Amigo são-paulino, leitor do Tricolornaweb, o São Paulo conseguiu um resultado pouco provável como time que Crespo colocou em campo. Ganhou do Fortaleza no Castelão, algo que não acontecia há cinco anos e teve, ainda, como destaque o fato de ter jogado desde os 22 minutos do primeiro tempo com um homem a menos, já que Rigoni foi – mal – expulso.
Como é que você pode acreditar que um time formado por: Rafael; Negrucci, Luiz Gustavo e Sabino; Cedric, Paulo Maia, Bobadilla, Rodriguinho e Wendel; Rigoni e Tápia vá conseguir uma vitória fora de casa? Uma zaga com somente um zagueiro da posição; os outros dois volantes, com um voltando de uma grave lesão de saúde e há quase um ano parado. Um meio de campo que tem se mostrado ineficiente e um ataque que parecia ser pior ao que vinha jogando.
Porém tudo isso se desfez quando Rigoni puxou um contra-ataque pouco provável de final feliz, deu para Rodriguinho que seguiu nesse contra-ataque pouco provável de final feliz, que voltou para Rigoni ir à linha de fundo para uma jogada pouco provável de final feliz, que rolou para trás para Tápia bater para o gol de forma pouco provável de final feliz. Mas o final foi feliz e saiu um belo gol, pelo trabalho da equipe.

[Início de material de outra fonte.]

/-- A mailbox channel (R255 to R270). `timer` holds the tick of the POST that started the ACK timer; `armed` is the arm
of R268; `reserved` counts reply words the gate reserved on a return channel (R275). -/
structure Chan where
  stage : List Word := List.replicate 16 0#14
  queue : List (List Word) := []
  /-- The slot of each queued message's POST (R261). -/
  posted : List Nat := []
  /-- The slots of the last return code and of the last refusal by the gate (R274, R275). -/
  codeAt : Nat := 0
  refusedAt : Option Nat := none
  /-- Messages at the head that have a return code and stay, the pilot being locked (R269, R291). -/
  answered : Nat := 0
  ack : Word := 0
  notify : Nat := 0
  confirm : Bool := false
  ackto : Nat := 0
  acktoEff : Nat := 0
  timer : Option Nat := none
  stale : Bool := false
  sndrst : Bool := false
  ackValid : Bool := false
  ackStale : Bool := false
  armed : Bool := false
  last : Nat := 0
  refused : Nat := 0
  misuse : Nat := 0
  timeouts : Nat := 0
  reserved : Nat := 0
  /-- Free units of the channel's mailbox book (R100, R462). -/
  free : Nat := 16
  deriving DecidableEq, Repr

/-- How far a command of a channel to the pilot has come (R274 to R276). -/
inductive CmdPhase where
  /-- admitted by the gate, not yet taken -/
  | admitted
  /-- taken by the pilot, its arguments in range -/
  | accepted
  /-- its action has started and waits for an end of its own -/
  | started
  deriving DecidableEq, Repr

/-- A command in progress: its message, the absolute slot it became next or was accepted in, the tick and slot of
acceptance, and the reply words reserved for it. -/
structure Cmd where
  words : List Word
  phase : CmdPhase
  nextAt : Nat
  acceptAt : Nat
  acceptTick : Nat
  reserved : Nat
  /-- The tally's value in effect at acceptance, for TALLY_READ and TALLY_ATTEST (R282, R374). -/
  tallyAt : Nat := 0
  /-- Overruns of the tally update entry since acceptance, each of which lengthens TALLY_INC's window (R280). -/
  grace : Nat := 0
  /-- The copy an accepted LOGBOOK_EXPORT is to write, and the live entries it has not yet copied (R476). -/
  copy : List Word := []
  lock : Nat := 0
  deriving DecidableEq, Repr

/-- A message from a peer node held in the pilot's inbox (R283). -/
structure PeerMsg where
  port : Port
  src : Nat
  words : List Word
  deriving DecidableEq, Repr

/-- The lifeboat frame (R291). -/
structure Lifeboat where
  cause : Nat := 0
  vector : Nat := 0
  pc : Nat := 0
  sp : Nat := 0
  tick : Nat := 0
  deriving DecidableEq, Repr

/-- An event source (R294 to R297): pending, mask shadow and mask in effect, active with its owner, targets (bit 0 port
A, bit 1 port B, bit 2 pilot), lost count. -/
structure Source where
  pend : Bool := false
  maskSh : Bool := true
  mask : Bool := true
  active : Bool := false
  owner : Option Party := none
  targets : Nat := 0
  lost : Nat := 0
  deriving DecidableEq, Repr

/-- A record waiting to be written (R298 to R301): its source, its target, the tick in which the source became postable,
the slot (counted from power-on) of it, and how many of its words stand in the queue. -/
structure EvRecord where
  source : Nat
  target : Party
  tick : Nat
  at' : Nat
  written : Nat
  deriving DecidableEq, Repr

/-- One event queue's indices, sequence count and overflow count (R300 to R305), and the free units of its book. -/
structure EvQueue where
  wr : Nat := 0
  rd : Nat := 0
  cnt : Nat := 0
  seq : Nat := 0
  ovf : Nat := 0
  free : Nat := 1024
  deriving DecidableEq, Repr

/-- Where a block goes: the ring, the freeze area or the post area (R336, R340, R341). -/
inductive BlockPlace where
  | ring | freeze | post
  deriving DecidableEq, Repr

/-- A TRUNC block due (R347): the tick of the stall, the block's samples, how many are kept, the missing positions, the address
of its first stage word, its place, its descriptor, and whether a block of the ring ends with the freeze tick (R340). -/
structure TruncDue where
  tick : Nat
  n : Nat
  kept : Nat
  missing : List Nat
  stage : Nat
  place : BlockPlace
  desc : Nat
  last : Bool
  deriving DecidableEq, Repr

/-- One packer channel (R318 to R347). Staged samples lie in the array; here stand the positions that are missing, the
ring pointers, and what is due. -/
structure PkrChan where
  desc : Nat := 0
  next : Nat := 0
  arm : Bool := false
  fresh : Bool := false
  miss : Nat := 0
  trunc : Nat := 0
  lost : Nat := 0
  ringcut : Nat := 0
  /-- Sample of the last intake, to be staged in the tick after it; `none` inside is a missing sample. -/
  sample : Option (Option Word) := none
  /-- Samples staged in the block in progress (PKR_POS). -/
  staged : Nat := 0
  /-- Missing positions of the block in progress, ascending. -/
  missing : List Nat := []
  /-- Ring's oldest pointer, write pointer, and the lengths of its blocks, oldest first. -/
  o : Nat := 0
  w : Nat := 0
  blocks : List Nat := []
  /-- The block in progress closes under a descriptor that is no longer the channel's, and is not written (R344). -/
  discard : Bool := false
  /-- The descriptor the block in progress is coded under (R321). -/
  blockDesc : Nat := 0
  truncDue : Option TruncDue := none
  /-- The channel stalled in the running coding entry (R346). -/
  stalled : Bool := false
  /-- Read in this tick's intake entry: `sample` is this tick's. -/
  read : Bool := false
  /-- Coded in this tick. -/
  coded : Bool := false
  /-- Words of the post area used so far (R341). -/
  postUsed : Nat := 0
  /-- The pointer word of the freeze area is still to be written (R340). -/
  freezeDue : Bool := false
  deriving DecidableEq, Repr

/-- The states of a record slot (R354). -/
inductive SlotState where
  | free | rolling | capture | closed | sealing | local' | roped | mismatch
  deriving DecidableEq, Repr

/-- The coding of the state word (R354). -/
def SlotState.code : SlotState → Nat
  | .free => 0 | .rolling => 1 | .capture => 2 | .closed => 3 | .sealing => 4 | .local' => 5 | .roped => 6
  | .mismatch => 7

É verdade que não podemos medir a eficiência deste time pelo adversário. Afinal, encontramos um time que é pior que o São Paulo e que certamente visitará a série B no próximo ano. Mas o que vale são os três pontos. O resto a gente deixa para depois.
Destaques na partida para Sabino, perfeito na zaga; Luiz Gustavo, uma volta espetacular, comandando o sistema defensivo; Tapia, com uma garra poucas vezes vista neste elenco; e Crespo, que soube arrumar o time, evitar a pressão adversária e ainda conseguir aumentar o placar no final, em outro contra-ataque, desta vez puxado por Bobadilla, com lindo passe para Enzo Dias, que deu linda assistência para Luciano.
Jogamos como time pequeno? Sim, jogamos. Mas eu diria que esse é o nosso patamar. Não estamos na vibe de poder comandar o jogo, empurrar o adversário para trás, fazer o que fazem Palmeiras e Flamengo, por exemplo. Esse nosso tempo ficou lá atrás e está longe de voltar. Portanto, de novo, contra o Palmeiras, vamos encher o time de zagueiros e volantes. Quem sabe consigamos algo positivo.